• Data section:

::::

/-- The tests of R92 on one grant, in order; `proto` holds what every burst of the map shares. -/
def testGrant (lead lag : Nat) (proto : Burst) (a : MapAcc) (s : State) (e : Grant × Option (List Byte)) : MapAcc × State :=
  let g := e.1
  let sec := grantSec g
  if g.len = 0 ∨ 48599 < g.start ∨ 48600 < g.start + g.len then (a.close, count s 1 8)
  else if (1 ≤ sec ∧ sec ≤ 16) ∨ (g.ms ∧ sec < 20) ∨ (!g.bh ∧ sec = 0) then (a.close, count s 1 9)
  else if g.bh then
    let rise := burstRise proto.pre lead g
    if (match a.last with | some f => decide (rise < f + 32) | none => false) then (a.close, count s 1 11)
    else
      let f := burstFall (g.start + g.len) lag
      ({ a.close with cur := some { proto with token := e.2, grants := [g], rise := rise, fall := f }, last := some f }, s)
  else
    match a.cur with
    | some b =>
      if burstEnd b = g.start then
        let f := burstFall (g.start + g.len) lag
        ({ a with cur := some { b with grants := b.grants ++ [g], fall := f }, last := some f }, s)
      else (a.close, count s 1 10)
    | none => (a.close, count s 1 10)

/-- All grants of a map, at most 64 (R91). -/
def testGrants (lead lag : Nat) (proto : Burst) : List (Grant × Option (List Byte)) → MapAcc → State → MapAcc × State
  | [], a, s => (a.close, s)
  | e :: t, a, s =>
    let r := testGrant lead lag proto a s e
    testGrants lead lag proto t r.1 r.2

/-- The last fall of an earlier map on this map's time line (R93). N − M is taken as the difference of two plain numbers, also
where the pick count has wrapped or jumped backwards between the maps, of which R93 does not speak (DESIGN CHOICE, log
entry 77). -/
def carriedFall (s : State) (pick eqd : Nat) : Option Int :=
  s.weft.last.map (fun e => e.2.2 - (3110400 * ((pick : Int) - e.1) + (eqd : Int) - e.2.1))

/-- The windows that the safety path derives from a map with its own copies (R451). -/
def safetyWindows (s : State) (m : List Byte) : List (Int × Int) :=
  if s.act.held || s.safety.latch || s.safety.hold then []
  else
    ((intactGrants s.warp.rx m).filter (fun g => s.safety.conts.any (fun e => e.2 == 2 ^ 31 + g.container))).map (fun g =>
      (if g.bh then 64 * (g.start : Int) - 32 * s.safety.pre - 64 else 64 * (g.start : Int), 64 * ((g.start : Int) + g.len) - 1))

/-- WEFT_MAP: the weft map of the pick whose header has passed (R90 to R93, R451, R479). -/
def execWeftMap (m : List Byte) (s : State) : Host.Outcome State Fault Refusal :=
  let x := s.warp.rx
  .next (if !(rxOn s && x.ok) || x.mapped then s
  else
    let s := setWarp s { s.warp with rx := { x with mapped := true } }
    let s := { s with safety := { s.safety with windows := (safetyWindows s m :: s.safety.windows).take 8 } }
    if !domOn s 8 then s
    else if !(unitOk s 0x06 && unitOk s 0x07) then count s 1 15
    else
      let s := count s 1 0
      let ok := intactGrants x m
      let s := countBy s 1 7 (x.mapLen - ok.length)
      let mine := ok.filter (grantMatches s x.quiet)
      let s := countBy s 1 1 mine.length
      let (l, s) := sortOut x.quiet mine true s
      let l := sortBy (fun a b => decide (a.1.start < b.1.start)) l
      let s := countBy s 1 12 (l.length - 64)
      let eqd := fld s Reg.weftEqd 23 0
      let proto : Burst := { pick := x.count, eqd := eqd, pre := fld s Reg.weftPreamble 7 0, tid := fld s Reg.weftTid 9 0
                             key := (s.act.keys.map (fun k => keyOf k.tmkU)).getD [], ranging := s.act.st == .ranging, token := none, grants := []
                             rise := 0, fall := 0 }
      let r := testGrants (fld s Reg.weftLaserCfg 7 0) (fld s Reg.weftLaserCfg 15 8) proto (l.take 64)
        ⟨[], none, carriedFall s x.count eqd⟩ s
      let bs := r.1.done.reverse
      match bs.getLast? with
      | none => r.2
      | some b => setWeft r.2 { r.2.weft with bursts := r.2.weft.bursts ++ bs, last := some (x.count, eqd, b.fall) })

/-! ## Filling the sections (R123, R229 to R231, R260) -/

/-- What a container adds to selection (R231, R260): a frame is discarded where its stream is not active upstream, has
another container, or has no key and plain sending is not allowed. -/
def weftPolicy (c : Nat) : SelPolicy where
  part := fun _ _ _ => true
  only := fun _ _ _ => true
  gone := fun s _ i =>
    match sget none s.act.streams (65536 + i.frame.upStream) with
    | none => some (6, 6)
    | some r =>
      if r.container ≠ c then some (6, 6)
      else if !weftKeyed s i.frame.upStream && !flag s Reg.secCtrl 0 then some (10, 8)
      else none

/-- CLP TYPE of a frame from Reed. -/
def upType (f : Frame) : Nat := if f.circuit then 1 else if f.mgmt then 2 else 0

/-- The key index that a frame is placed with: none where no key is loaded (R260). -/
def placeKey (s : State) (stream : Nat) : Option Nat := if weftKeyed s stream then some (weftIndex s stream) else none

/-- Line bytes of `n` payload bytes under a key. -/
def lineLen (key : Option Nat) (n : Nat) : Nat := 8 + up8 (n + (if key.isSome then 16 else 0))

/-- An idle frame at the front of `room` bytes: one frame over all of them where LEN can say it (R69, R230). -/
def idlePlaced (room : Nat) : Placed := ⟨0xFFFF, true, 0, none, List.replicate (min (room - 8) 16383) 0⟩

/-- Line bytes of a placed frame. -/
def placedSpan (p : Placed) : Nat := lineLen p.key p.payload.length

/-- At most `n` idle frames, one behind the other. -/
def idleRun : Nat → Nat → List Placed
  | 0, _ => []
  | n + 1, room => if room < 8 then [] else idlePlaced room :: idleRun n (room - placedSpan (idlePlaced room))

/-- Idle frames over `room` bytes: one, or as many as LEN asks for where one cannot say them (log entry 77). -/
def idleFill (room : Nat) : List Placed := idleRun (room / 16384 + 1) room

/-- The payload and its tag fit one CLP frame, by LEN and by room (R69, R230 step 3). -/
def wholeFits (key : Option Nat) (n room : Nat) : Bool :=
  decide (lineLen key n ≤ room) && decide (n + (if key.isSome then 16 else 0) ≤ 16383)

/-- Place the rest of `cont` into `room` bytes: the piece, and whether it was the last (R230 steps 3 and 4). A piece whose LEN
could not be said is cut at 16,376 bytes (log entry 77). -/
def placePiece (s : State) (cont : Continuation) (room : Nat) : Placed × Bool × Continuation :=
  let f := cont.item.frame
  let rest := (frameRead s f).drop cont.sent
  let key := placeKey s f.upStream
  if wholeFits key rest.length room then (⟨f.upStream, true, upType f, key, rest⟩, true, cont)
  else
    let n := min (room - 8) 16376 - (if key.isSome then 16 else 0)
    (⟨f.upStream, false, upType f, key, rest.take n⟩, false, { cont with sent := cont.sent + n })

/-- What goes next into a section of container `c`: the container's continuation, or else a selection (R230 steps 1 and 2).
A continuation that R231 or R260 would discard at selection now is discarded the same way (log entry 77). -/
def nextPiece (c : Nat) (s : State) : Option Continuation × State :=
  let sel := fun (s : State) =>
    match reedTake (weftPolicy c) (destKey 2 c) false s with
    | (some (q, i), s) => (some (⟨q, i, 0⟩ : Continuation), s)
    | (none, s) => (none, s)
  match sget none s.reed.conts c with
  | none => sel s
  | some x =>
    match (weftPolicy c).gone s x.queue x.item with
    | none => (some x, s)
    | some (g, n) =>
      let s := setReed s { s.reed with conts := sput none s.reed.conts c none }
      sel (frameGone (count (queueLeft s x.queue x.item.frame) g n) x.item.frame)

/-- The weft path discards a frame whose data is poisoned, with what it had left to send (R242). -/
def poisonDrop (s : State) (c : Nat) (x : Continuation) : State :=
  let f := x.item.frame
  let s := setReed s { s.reed with conts := sput none s.reed.conts c none }
  frameGone (poisonSeen (queueLeft s x.queue f) 0x06 f) f

/-- Fill a section of container `c` with at most `n` pieces (R230): what was placed, the pieces left. -/
def fillSection (c : Nat) : Nat → Nat → State → List Placed × Nat × State
  | 0, _, s => ([], 0, s)
  | n + 1, room, s =>
    if room < 8 then ([], n + 1, s)
    else
      match nextPiece c s with
      | (none, s) => (idleFill room, n, s)
      | (some x, s) =>
        if framePoisoned s x.item.frame then fillSection c n room (poisonDrop s c x)
        else if room < 72 ∧ !wholeFits (placeKey s x.item.frame.upStream) (x.item.frame.data.length - x.sent) room then
          (idleFill room, n, setReed s { s.reed with conts := sput none s.reed.conts c (some x) })
        else
          let (p, fin, x) := placePiece s x room
          let s :=
            if fin then
              let s := setReed s { s.reed with conts := sput none s.reed.conts c none }
              let s := if x.sent = 0 then s else count s 6 10
              frameGone (queueLeft s x.queue x.item.frame) x.item.frame
            else setReed s { s.reed with conts := sput none s.reed.conts c (some x) }
          let (l, k, s) := fillSection c n (room - placedSpan p) s
          (p :: l, k, s)

/-- Room for CLP frames in a grant's section (R229). -/
def sectionRoom (g : Grant) : Nat := sectionInfo (grantSec g) - (if g.ms then 64 else 0)

/-- Room that is left in a section behind what Reed has placed. -/
def roomLeft (g : Grant) (l : List Placed) : Nat := sectionRoom g - sumList (l.map placedSpan)

/-- The sections of a burst with what Reed has placed in them. -/
def burstFill (b : Burst) : List (Grant × List Placed) := b.grants.zipIdx.map (fun e => (e.1, b.fill.getD e.2 []))

/-- Fill the sections of a burst in order, with at most `n` pieces: idle before WOVEN (R123). -/
def fillBurst (woven : Bool) : Nat → List (Grant × List Placed) → State → List (List Placed) × State
  | _, [], s => ([], s)
  | n, (g, l) :: t, s =>
    let room := roomLeft g l
    let (more, k, s) := if woven then fillSection g.container n room s else (idleFill room, n, s)
    let (ls, s) := fillBurst woven (if roomLeft g (l ++ more) < 8 then k else 0) t s
    ((l ++ more) :: ls, s)

/-- Replace the first burst that satisfies `p`. -/
def mapFirst (p : Burst → Bool) (f : Burst → Burst) : List Burst → List Burst
  | [] => []
  | b :: t => if p b then f b :: t else b :: mapFirst p f t

/-- The burst waits for its content latch. -/
def unlatched (b : Burst) : Bool := !b.latched

/-- Some section of the burst has room that Reed has not filled. -/
def unfilled (b : Burst) : Bool := (burstFill b).any (fun e => decide (8 ≤ roomLeft e.1 e.2))

/-- SECTION_FILL: Reed fills the sections of the first burst that waits for it, `pieces` frames, fragments or idle fillings
on; the next SECTION_FILL goes on behind them (R229, R230). -/
def execSectionFill (s : State) (pieces : Nat := 1) : Host.Outcome State Fault Refusal :=
  let p := fun (b : Burst) => unlatched b && unfilled b
  .next (match s.weft.bursts.find? p with
    | none => s
    | some b =>
      let (l, s) := fillBurst (s.act.st == .woven) pieces (burstFill b) s
      pauseScan (setWeft s { s.weft with bursts := mapFirst p (fun b => { b with fill := l }) s.weft.bursts }))

/-- What Reed has not filled of a burst's sections is filled with idle frames (R101): the fill, and how many sections
contain such frames. -/
def lateFill (b : Burst) : List (List Placed) × Nat :=
  ((burstFill b).map (fun e => e.2 ++ idleFill (roomLeft e.1 e.2)), ((burstFill b).filter (fun e => decide (8 ≤ roomLeft e.1 e.2))).length)

/-! ## The content latch (R97 to R104, R109, R123, R131) -/

/-- The burst header (R97, R98). -/
def burstHeader (s : State) (b : Burst) : List Byte :=
  let flags := b2n (rdiNow s) * 128 + b2n (flag s Reg.weftStat 7) * 64 + b2n (flag s Reg.weftCtrl 1) * 32 + b2n (slNow s) * 16
    + ((b.grants.head?.map (·.pl)).getD 0) * 4
  let h := beBytes 2 ((if flag s Reg.weftTid 31 then fld s Reg.weftTid 9 0 else 1023) * 64) ++ beBytes 1 s.weft.rei ++ beBytes 1 flags
    ++ beBytes 2 b.pick ++ beBytes 1 b.grants.length ++ List.replicate 5 0
  h ++ beBytes 4 (crc32c h)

::::

• Assignment:
Write out every line of the listing that holds the word "unfilled".

• Exercise answer:
def unfilled (b : Burst) : Bool := (burstFill b).any (fun e => decide (8 ≤ roomLeft e.1 e.2))
  let p := fun (b : Burst) => unlatched b && unfilled b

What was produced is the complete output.